Once we have developed all models - PD, LGD and EAD - we can compute EL (Expected Loss) for the whole database.

#### Packages

In [1]:
import os
import dill
import numpy as np
import pandas as pd

#### Importing data

In [2]:
df = pd.read_csv("../data/loan_data.csv")

  exec(code_obj, self.user_global_ns, self.user_ns)


#### Importing model binaries

In [3]:
ARTIFACTS_PATH = "../models/artifacts/"
artifacts = {}

for artifact in os.listdir(ARTIFACTS_PATH):
    artifact_name = artifact.split(".")[0]
    with open(os.path.join(ARTIFACTS_PATH, artifact), "rb") as file:
        artifacts[artifact_name] = dill.load(file)

print(artifacts.keys())

dict_keys(['ead_model', 'pd_preprocessing', 'pd_model', 'lgd_preprocessing', 'ead_preprocessing', 'cleaner', 'lgd_model'])
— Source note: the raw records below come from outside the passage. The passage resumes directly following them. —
/-- Any valid record is life on the link. A STATUS has no other effect at a station that is up; it takes a station out of
DOWN by the entry to IDLE, and resumes a suspended session in its prior state. An ANNOUNCE replaces the identity and
clears the sequence-known flag, and credits the sheets still in the path. -/
def Obligations.AnnounceAndStatusResults : Prop :=
  (∀ (s : State) (n : StationId), (s.st n).passage = none →
    ((s.st n).state ≠ .down → (s.st n).state ≠ .suspended →
      exec (.status n) s = .next (s.modSt n (fun x => { x with silence := 0 }))) ∧
    ((s.st n).state = .down → ∃ t, exec (.status n) s = .next t ∧ OnlyAt n s t ∧ (t.st n).silence = 0 ∧
      (t.st n).state = (s.st n).idleEntry) ∧
    (∀ p, (s.st n).state = .suspended → (s.st n).prior = some p → ∃ t, exec (.status n) s = .next t ∧
      t = { s with stations := t.stations } ∧ (∀ m, m ≠ n → t.st m = s.st m) ∧ (t.st n).state = p ∧
      (t.st n).prior = none ∧ (t.st n).changed = true ∧ (t.st n).session = (s.st n).session ∧
      (t.st n).job = (s.st n).job ∧ (t.st n).inPath = (s.st n).inPath ∧
      (t.st n).idleTimer = (if p = .opened ∨ p = .starved then some (s.st n).settings.idleTime else none) ∧
      (t.st n).recoveryTimer = (if p = .jammedSession then (s.st n).recoveryTimer else none))) ∧
  (∀ (s : State) (n : StationId) (model : BitVec 16) (classes capacity : Byte), (s.st n).passage = none →
    (s.st n).state ≠ .down → (s.st n).state ≠ .suspended → (s.st n).inPath = [] →
    exec (.announce n model classes capacity) s = .next (s.modSt n (fun x => { x with
      silence := 0
      seqKnown := false
      identity := { model := some model.toNat, classes := BitVec.ofNat 4 classes.toNat
                    capacity := some capacity.toNat } }))) ∧
  (∀ (s : State) (n : StationId) (model : BitVec 16) (classes capacity : Byte) (ses : Session),
    (s.st n).passage = none → (s.st n).state ≠ .down → (s.st n).state ≠ .suspended → (s.st n).state ≠ .closing →
    (s.st n).inPath ≠ [] → (s.st n).session = some ses → ∃ t, exec (.announce n model classes capacity) s = .next t ∧
    (∀ m, m ≠ n → t.st m = s.st m) ∧ t.log = s.log ∧ (t.st n).state = (s.st n).state ∧ (t.st n).inPath = [] ∧
    (t.st n).seqKnown = false ∧ (t.st n).identity = { model := some model.toNat
                                                      classes := BitVec.ofNat 4 classes.toNat
                                                      capacity := some capacity.toNat } ∧
    (t.st n).session.map Session.gross = some (ses.gross - ((s.st n).inPath.map Sheet.mills).sum) ∧
    (t.st n).job.map Job.reprint = (s.st n).job.map Job.reprint)

/-- A START record: a valid descriptor in OPEN becomes a job under PANEL, whose mode is consulted for the first grant, and
waits in CONFIRMING under ATTENDED; an invalid one is a protocol fault, as is a START in CONFIRMING, RUNNING, STARVED,
JAMMED, CLOSING or SERVICE, and nothing is started. -/
def Obligations.StartRecordResult : Prop :=
  ∀ (s : State) (n : StationId) (mode : Byte) (originals copies : BitVec 16) (duplex : Byte),
    (s.st n).passage = none →
    ((s.st n).state = .opened → (s.st n).settings.startMode = .attended → mode.toNat ≤ 2 → originals.toNat ≤ 999 →
      1 ≤ copies.toNat → copies.toNat ≤ 9999 → ∃ t, exec (.start n mode originals copies duplex) s = .next t ∧
      OnlyAt n s t ∧ (t.st n).state = .confirming ∧ (t.st n).startPending = true ∧
      (t.st n).descriptor.map (fun d => (d.mode.code, d.originals, d.copies, d.duplex)) =
        some (mode.toNat, originals.toNat, copies.toNat, decide (duplex ≠ 0#8)) ∧
      (t.st n).confirmTimer = some (s.st n).settings.confirmTime ∧ (t.st n).idleTimer = none ∧
      (t.source .confirmWaiting).pending = true ∧ inMask (t.source .confirmWaiting).bitmap n = true) ∧
    ((s.st n).state = .opened → (s.st n).settings.startMode = .panel → (s.st n).session.isSome = true →
      mode.toNat ≤ 2 → originals.toNat ≤ 999 → 1 ≤ copies.toNat → copies.toNat ≤ 9999 → ∃ t,
      exec (.start n mode originals copies duplex) s = .next t ∧ (∀ m, m ≠ n → t.st m = s.st m) ∧
      ((t.st n).state = .running ∨ (t.st n).state = .starved) ∧ (t.st n).startPending = false ∧
      (t.st n).descriptor = none ∧ (t.st n).job.map Job.copies = some copies.toNat ∧
      (t.st n).counters.jobs = min 4294967295 ((s.st n).counters.jobs + 1) ∧
      ∀ (d : Descriptor) (ses : Session), d.mode.code = mode.toNat → d.originals = originals.toNat →
        d.copies = copies.toNat → d.duplex = decide (duplex ≠ 0#8) → (s.st n).session = some ses →
        (t.st n).job.map (fun j => (j.mode, j.setSides)) =
          some (if d.runsAsSet then (.set, d.setSides) else (if d.mode = .set then .run else d.mode, 0)) ∧
        ∃ g, Consulted .running d.runsAsSet (d.startRequest (s.st n).settings.window) n ses 0
          (if d.runsAsSet then d.copies else 0) s t g) ∧
    (((s.st n).state = .opened ∧ (2 < mode.toNat ∨ 999 < originals.toNat ∨ copies.toNat = 0 ∨ 9999 < copies.toNat)) ∨
        (s.st n).state = .confirming ∨ (s.st n).state = .running ∨ (s.st n).state = .starved ∨
        (s.st n).state = .closing ∨ (s.st n).state = .service ∨ (s.st n).state = .jammedFree ∨
        (s.st n).state = .jammedSession → ∃ t, exec (.start n mode originals copies duplex) s = .next t ∧ OnlyAt n s t ∧
      (t.st n).state = (s.st n).state ∧ (t.st n).job = (s.st n).job ∧ (t.st n).descriptor = (s.st n).descriptor ∧
      (t.st n).serviceDue = ((s.st n).serviceDue || (s.st n).session.isSome) ∧
      (t.st n).counters.protocolFaults = min 4294967295 ((s.st n).counters.protocolFaults + 1) ∧
      (t.source .protocol).pending = true)

/-- An IMAGED sheet in RUNNING whose sides are all released, whose number is the one after the last and whose path lists
fewer than 8 sheets: its sides are priced in order under the active tariff, join
gross mills and the side count, the sheet joins the in-path list, and the job's mode is consulted. A FREE or BANK session
prices from its own counts; an ACCOUNT session advances the account's period count by each side, and prices from it under
PERIOD basis. Where the first side's advance of a duplex sheet has been made ahead, other stations' may come between, and
the second side reads the count as they left it (R60, R117; the place of an answer asked ahead is log entry 17's). That
such a sheet is metered even where the path lists its number already is log entry 26's reading of R39 against R36, and that
a grant of a reprint's unmet want in SET mode lowers the sets remaining is log entry 18's. Gaps in the numbers, a full path,
a sheet released in part and an unsupported class are the next statement's. -/
def Obligations.ImagedSheetIsPriced : Prop :=
  (∀ (s : State) (n : StationId) (sheet : BitVec 16) (cls sides : Byte) (c : ClassId) (ses : Session) (j : Job)
    (tf : Tariff), (s.st n).passage = none → (s.st n).state = .running → (s.st n).session = some ses →
    (s.st n).job = some j → (s.st n).tariff.active = some tf → (∀ i, ses.funding ≠ .account i) →
    cls.toNat = c.val → (s.st n).identity.classes.getLsbD c.val = true → (sides = 1#8 ∨ sides = 2#8) →
    sides.toNat ≤ j.released → (s.st n).inPath.length < 8 → (s.st n).seqKnown = true →
    (s.st n).lastSeq < 65536 → sheet.toNat = ((s.st n).lastSeq + 1) % 65536 → ses.sideCounts[c] + 2 ≤ 16777215 →
    let m0 := sideMills tf c (if sides = 1#8 then .simplex else .first) ses.sideCounts[c] ses.gross
    let m1 := if sides = 1#8 then 0 else sideMills tf c .second (ses.sideCounts[c] + 1) (ses.gross + m0)
    ∃ t, exec (.imaged n sheet cls sides) s = .next t ∧ (∀ m, m ≠ n → t.st m = s.st m) ∧ t.log = s.log ∧
      ((t.st n).state = .running ∨ (t.st n).state = .starved) ∧ (t.st n).lastSeq = sheet.toNat ∧
      (t.st n).session.map Session.gross = some (ses.gross + m0 + m1) ∧
      (t.st n).session.map Session.sideCounts =
        some (ses.sideCounts.set c.val (ses.sideCounts[c] + sides.toNat)) ∧
      (t.st n).session.map Session.lastActivity = some s.clock ∧
      (t.st n).session.map Session.overrunSides = some (min 4294967295 ses.overrunSides) ∧
      (t.st n).inPath = (s.st n).inPath ++ [{ number := sheet.toNat, cls := c.val, sides := sides.toNat
                                              charged := sides.toNat, mills := m0 + m1, basis := .session
                                              overrun := false }] ∧
      ∃ g, Consulted .running (decide (j.mode = .set))
        (j.laterRequest (s.st n).settings.window (j.released - sides.toNat)) n { ses with gross := ses.gross + m0 + m1 }
        (j.released - sides.toNat) j.setsRemaining s t g) ∧
  (∀ (s : State) (n : StationId) (sheet : BitVec 16) (cls sides : Byte) (c : ClassId) (ses : Session) (j : Job)
    (tf : Tariff) (i : AccountId), (s.st n).passage = none → (s.st n).state = .running → (s.st n).session = some ses →
    (s.st n).job = some j → (s.st n).tariff.active = some tf → ses.funding = .account i → AccountTable.wf s.accounts →
    cls.toNat = c.val → (s.st n).identity.classes.getLsbD c.val = true → (sides = 1#8 ∨ sides = 2#8) →
    sides.toNat ≤ j.released → (s.st n).inPath.length < 8 → (s.st n).seqKnown = true →
    (s.st n).lastSeq < 65536 → sheet.toNat = ((s.st n).lastSeq + 1) % 65536 → ses.sideCounts[c] + 2 ≤ 16777215 →
    (s.account i).sides[c] + 2 ≤ 16777215 → (s.st n).advances = [] →
    let n0 := if tf.pricing[c].basis = .period then (s.account i).sides[c] else ses.sideCounts[c]
    let m0 := sideMills tf c (if sides = 1#8 then .simplex else .first) n0 ses.gross
    let m1 := if sides = 1#8 then 0 else sideMills tf c .second (n0 + 1) (ses.gross + m0)
    ∃ t, exec (.imaged n sheet cls sides) s = .next t ∧ (∀ m, m ≠ n → t.st m = s.st m) ∧ t.log = s.log ∧
      (∀ k, k ≠ i → t.account k = s.account k) ∧ (t.account i).balance = (s.account i).balance ∧
      (t.account i).sides = (s.account i).sides.set c.val ((s.account i).sides[c] + sides.toNat) ∧
      ((t.st n).state = .running ∨ (t.st n).state = .starved) ∧ (t.st n).lastSeq = sheet.toNat ∧
      (t.st n).session.map Session.gross = some (ses.gross + m0 + m1) ∧
      (t.st n).session.map Session.sideCounts =
        some (ses.sideCounts.set c.val (ses.sideCounts[c] + sides.toNat)) ∧
      (t.st n).inPath = (s.st n).inPath ++ [{ number := sheet.toNat, cls := c.val, sides := sides.toNat
                                              charged := sides.toNat, mills := m0 + m1
                                              basis := tf.pricing[c].basis, overrun := false }] ∧
      ∃ g, Consulted .running (decide (j.mode = .set))
        (j.laterRequest (s.st n).settings.window (j.released - sides.toNat)) n { ses with gross := ses.gross + m0 + m1 }
        (j.released - sides.toNat) j.setsRemaining s t g) ∧
  (∀ (s : State) (n : StationId) (sheet : BitVec 16) (cls : Byte) (c : ClassId) (ses : Session) (j : Job)
    (tf : Tariff) (i : AccountId) (ahead : Nat), (s.st n).passage = none → (s.st n).state = .running →
    (s.st n).session = some ses → (s.st n).job = some j → (s.st n).tariff.active = some tf →
    ses.funding = .account i → AccountTable.wf s.accounts → cls.toNat = c.val →
    (s.st n).identity.classes.getLsbD c.val = true → 2 ≤ j.released → (s.st n).inPath.length < 8 →
    (s.st n).seqKnown = true → (s.st n).lastSeq < 65536 → sheet.toNat = ((s.st n).lastSeq + 1) % 65536 →
    ses.sideCounts[c] + 2 ≤ 16777215 → (s.account i).sides[c] + 1 ≤ 16777215 → (s.st n).advances = [(c, ahead)] →
    let period := decide (tf.pricing[c].basis = .period)
    let m0 := sideMills tf c .first (if period then ahead else ses.sideCounts[c]) ses.gross
    let m1 := sideMills tf c .second (if period then (s.account i).sides[c] else ses.sideCounts[c] + 1) (ses.gross + m0)
    ∃ t, exec (.imaged n sheet cls 2#8) s = .next t ∧ (∀ m, m ≠ n → t.st m = s.st m) ∧ t.log = s.log ∧
      (∀ k, k ≠ i → t.account k = s.account k) ∧
      (t.account i).sides = (s.account i).sides.set c.val ((s.account i).sides[c] + 1) ∧ (t.st n).advances = [] ∧
      (t.st n).session.map Session.gross = some (ses.gross + m0 + m1) ∧
      (t.st n).session.map Session.sideCounts = some (ses.sideCounts.set c.val (ses.sideCounts[c] + 2)) ∧
      (t.st n).inPath = (s.st n).inPath ++ [{ number := sheet.toNat, cls := c.val, sides := 2, charged := 2
                                              mills := m0 + m1, basis := tf.pricing[c].basis, overrun := false }])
#### General data cleaning

In [4]:
df["earliest_cr_line"] = df["earliest_cr_line"].fillna(df["issue_d"])
df = artifacts["cleaner"].transform(df)

#### PD Model

In [5]:
df["PD"] = artifacts["pd_model"].predict_proba(artifacts["pd_preprocessing"].transform(df))[:, 1]

#### LGD Model

In [6]:
df["LGD"] = 1.0 - np.clip(
    artifacts["lgd_model"].predict(
        artifacts["lgd_preprocessing"].transform(df).astype(float)
    ), 0, 1
)

#### EAD Model

In [7]:
df["EAD"] = np.clip(artifacts["ead_model"].predict(
    artifacts["ead_preprocessing"].transform(df).astype(float)
), 0, 1)

#### Estimating Expected Loss

In [8]:
df["EL"] = df["PD"] * df["LGD"] * df["EAD"] * df["funded_amnt"]

In [9]:
expected_loss = df["EL"].sum() / 1e9
total_funded_amnt = df["funded_amnt"].sum() / 1e9
print(f"Total EL: ${expected_loss:.1f} bn")
print(f"{100 * expected_loss / total_funded_amnt:.2f}%")

Total EL: $2.2 bn
32.59%